**Task details:** Take the material below and output exactly the run of lines from the one containing "sticky (R154). -/" down to the one containing "theorem transformBlock_writesOnly (d", with both included.
++++++++
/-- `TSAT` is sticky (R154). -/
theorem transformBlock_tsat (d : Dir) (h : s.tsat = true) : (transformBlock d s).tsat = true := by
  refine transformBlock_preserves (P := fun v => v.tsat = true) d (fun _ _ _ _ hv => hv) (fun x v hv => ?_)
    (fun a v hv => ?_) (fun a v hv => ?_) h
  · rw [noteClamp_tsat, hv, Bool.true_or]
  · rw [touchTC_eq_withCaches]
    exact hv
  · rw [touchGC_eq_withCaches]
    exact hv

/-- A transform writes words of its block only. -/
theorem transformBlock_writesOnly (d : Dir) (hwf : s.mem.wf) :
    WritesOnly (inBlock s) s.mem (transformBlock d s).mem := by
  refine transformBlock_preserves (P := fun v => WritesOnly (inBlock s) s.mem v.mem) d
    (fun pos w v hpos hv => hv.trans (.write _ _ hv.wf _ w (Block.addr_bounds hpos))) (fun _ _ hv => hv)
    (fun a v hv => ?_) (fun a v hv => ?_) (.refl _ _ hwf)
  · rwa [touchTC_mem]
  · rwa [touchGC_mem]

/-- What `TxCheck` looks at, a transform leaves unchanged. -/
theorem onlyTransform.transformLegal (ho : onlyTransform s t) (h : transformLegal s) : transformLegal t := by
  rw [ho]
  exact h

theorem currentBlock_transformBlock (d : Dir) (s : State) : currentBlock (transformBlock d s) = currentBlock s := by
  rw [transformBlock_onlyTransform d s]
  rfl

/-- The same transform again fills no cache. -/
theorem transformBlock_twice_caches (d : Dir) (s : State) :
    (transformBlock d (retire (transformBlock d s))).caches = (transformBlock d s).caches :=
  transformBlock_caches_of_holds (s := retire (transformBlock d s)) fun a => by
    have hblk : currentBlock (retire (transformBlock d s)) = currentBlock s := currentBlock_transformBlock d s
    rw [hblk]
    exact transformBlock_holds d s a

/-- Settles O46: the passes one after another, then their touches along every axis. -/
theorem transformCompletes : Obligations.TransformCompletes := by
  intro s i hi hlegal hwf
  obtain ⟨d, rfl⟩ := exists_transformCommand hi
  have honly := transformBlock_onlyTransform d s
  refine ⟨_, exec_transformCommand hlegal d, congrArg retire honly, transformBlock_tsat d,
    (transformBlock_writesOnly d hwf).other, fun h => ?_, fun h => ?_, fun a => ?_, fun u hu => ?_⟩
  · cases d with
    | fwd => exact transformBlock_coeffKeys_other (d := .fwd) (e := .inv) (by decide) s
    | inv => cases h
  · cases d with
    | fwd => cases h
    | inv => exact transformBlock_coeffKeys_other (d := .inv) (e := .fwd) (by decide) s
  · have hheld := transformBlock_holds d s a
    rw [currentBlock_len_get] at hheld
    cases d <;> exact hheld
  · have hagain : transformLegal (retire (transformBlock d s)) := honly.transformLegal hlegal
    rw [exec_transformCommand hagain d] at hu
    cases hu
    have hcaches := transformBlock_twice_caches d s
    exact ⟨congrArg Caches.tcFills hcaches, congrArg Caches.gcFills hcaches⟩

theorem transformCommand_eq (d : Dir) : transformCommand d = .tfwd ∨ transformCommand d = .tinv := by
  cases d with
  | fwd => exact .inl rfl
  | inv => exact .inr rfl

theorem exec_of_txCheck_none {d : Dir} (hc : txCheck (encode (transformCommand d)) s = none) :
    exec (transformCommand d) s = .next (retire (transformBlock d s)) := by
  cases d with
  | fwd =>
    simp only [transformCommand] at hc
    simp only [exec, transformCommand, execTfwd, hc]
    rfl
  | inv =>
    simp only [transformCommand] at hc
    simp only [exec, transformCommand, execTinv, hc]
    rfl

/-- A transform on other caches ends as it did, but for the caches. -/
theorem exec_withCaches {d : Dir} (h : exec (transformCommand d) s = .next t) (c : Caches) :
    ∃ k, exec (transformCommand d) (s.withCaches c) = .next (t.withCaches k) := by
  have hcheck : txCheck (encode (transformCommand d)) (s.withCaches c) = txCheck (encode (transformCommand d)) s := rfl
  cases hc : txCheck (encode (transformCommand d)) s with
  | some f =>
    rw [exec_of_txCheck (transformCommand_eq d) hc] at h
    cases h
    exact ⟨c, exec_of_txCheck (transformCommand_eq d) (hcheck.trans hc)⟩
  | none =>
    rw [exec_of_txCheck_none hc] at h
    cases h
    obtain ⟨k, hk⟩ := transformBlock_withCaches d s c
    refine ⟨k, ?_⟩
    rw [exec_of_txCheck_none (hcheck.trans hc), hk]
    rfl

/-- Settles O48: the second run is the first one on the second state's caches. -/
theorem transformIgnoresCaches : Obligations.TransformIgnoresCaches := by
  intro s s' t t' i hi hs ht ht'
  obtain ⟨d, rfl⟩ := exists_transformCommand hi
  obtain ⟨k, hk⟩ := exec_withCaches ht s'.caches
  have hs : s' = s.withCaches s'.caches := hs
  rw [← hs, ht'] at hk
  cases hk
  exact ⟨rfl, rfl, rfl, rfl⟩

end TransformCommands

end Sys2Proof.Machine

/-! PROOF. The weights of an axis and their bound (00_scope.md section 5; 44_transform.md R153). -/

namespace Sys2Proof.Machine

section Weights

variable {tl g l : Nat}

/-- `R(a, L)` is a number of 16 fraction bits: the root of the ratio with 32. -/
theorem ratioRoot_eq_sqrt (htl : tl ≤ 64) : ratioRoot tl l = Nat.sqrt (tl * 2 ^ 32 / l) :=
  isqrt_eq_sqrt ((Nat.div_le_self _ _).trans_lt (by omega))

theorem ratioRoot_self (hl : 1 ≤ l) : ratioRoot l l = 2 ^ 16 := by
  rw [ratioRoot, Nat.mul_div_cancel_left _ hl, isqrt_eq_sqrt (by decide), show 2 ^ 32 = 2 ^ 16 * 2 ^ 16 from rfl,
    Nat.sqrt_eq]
++++++++
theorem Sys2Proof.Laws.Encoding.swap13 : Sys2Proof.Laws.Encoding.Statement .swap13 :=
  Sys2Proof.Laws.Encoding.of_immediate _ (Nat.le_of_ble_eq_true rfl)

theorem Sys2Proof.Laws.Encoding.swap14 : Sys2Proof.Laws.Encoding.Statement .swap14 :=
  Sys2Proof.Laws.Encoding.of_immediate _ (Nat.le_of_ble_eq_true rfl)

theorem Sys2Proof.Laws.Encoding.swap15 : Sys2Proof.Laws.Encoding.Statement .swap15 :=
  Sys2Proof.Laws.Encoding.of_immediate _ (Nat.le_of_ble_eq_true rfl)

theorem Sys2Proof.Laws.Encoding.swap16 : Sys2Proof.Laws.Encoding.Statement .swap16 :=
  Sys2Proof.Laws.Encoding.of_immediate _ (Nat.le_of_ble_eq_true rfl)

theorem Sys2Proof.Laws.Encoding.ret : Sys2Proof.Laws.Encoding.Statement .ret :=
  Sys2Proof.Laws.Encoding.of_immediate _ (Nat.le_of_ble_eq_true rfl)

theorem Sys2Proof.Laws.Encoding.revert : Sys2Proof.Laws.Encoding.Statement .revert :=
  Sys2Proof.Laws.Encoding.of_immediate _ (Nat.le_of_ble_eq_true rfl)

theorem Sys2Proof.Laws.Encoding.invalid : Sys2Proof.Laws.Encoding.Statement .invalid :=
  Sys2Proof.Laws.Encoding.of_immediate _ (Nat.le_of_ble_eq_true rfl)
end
++++++++
**Task output:**
/-- `TSAT` is sticky (R154). -/
theorem transformBlock_tsat (d : Dir) (h : s.tsat = true) : (transformBlock d s).tsat = true := by
  refine transformBlock_preserves (P := fun v => v.tsat = true) d (fun _ _ _ _ hv => hv) (fun x v hv => ?_)
    (fun a v hv => ?_) (fun a v hv => ?_) h
  · rw [noteClamp_tsat, hv, Bool.true_or]
  · rw [touchTC_eq_withCaches]
    exact hv
  · rw [touchGC_eq_withCaches]
    exact hv

/-- A transform writes words of its block only. -/
theorem transformBlock_writesOnly (d : Dir) (hwf : s.mem.wf) :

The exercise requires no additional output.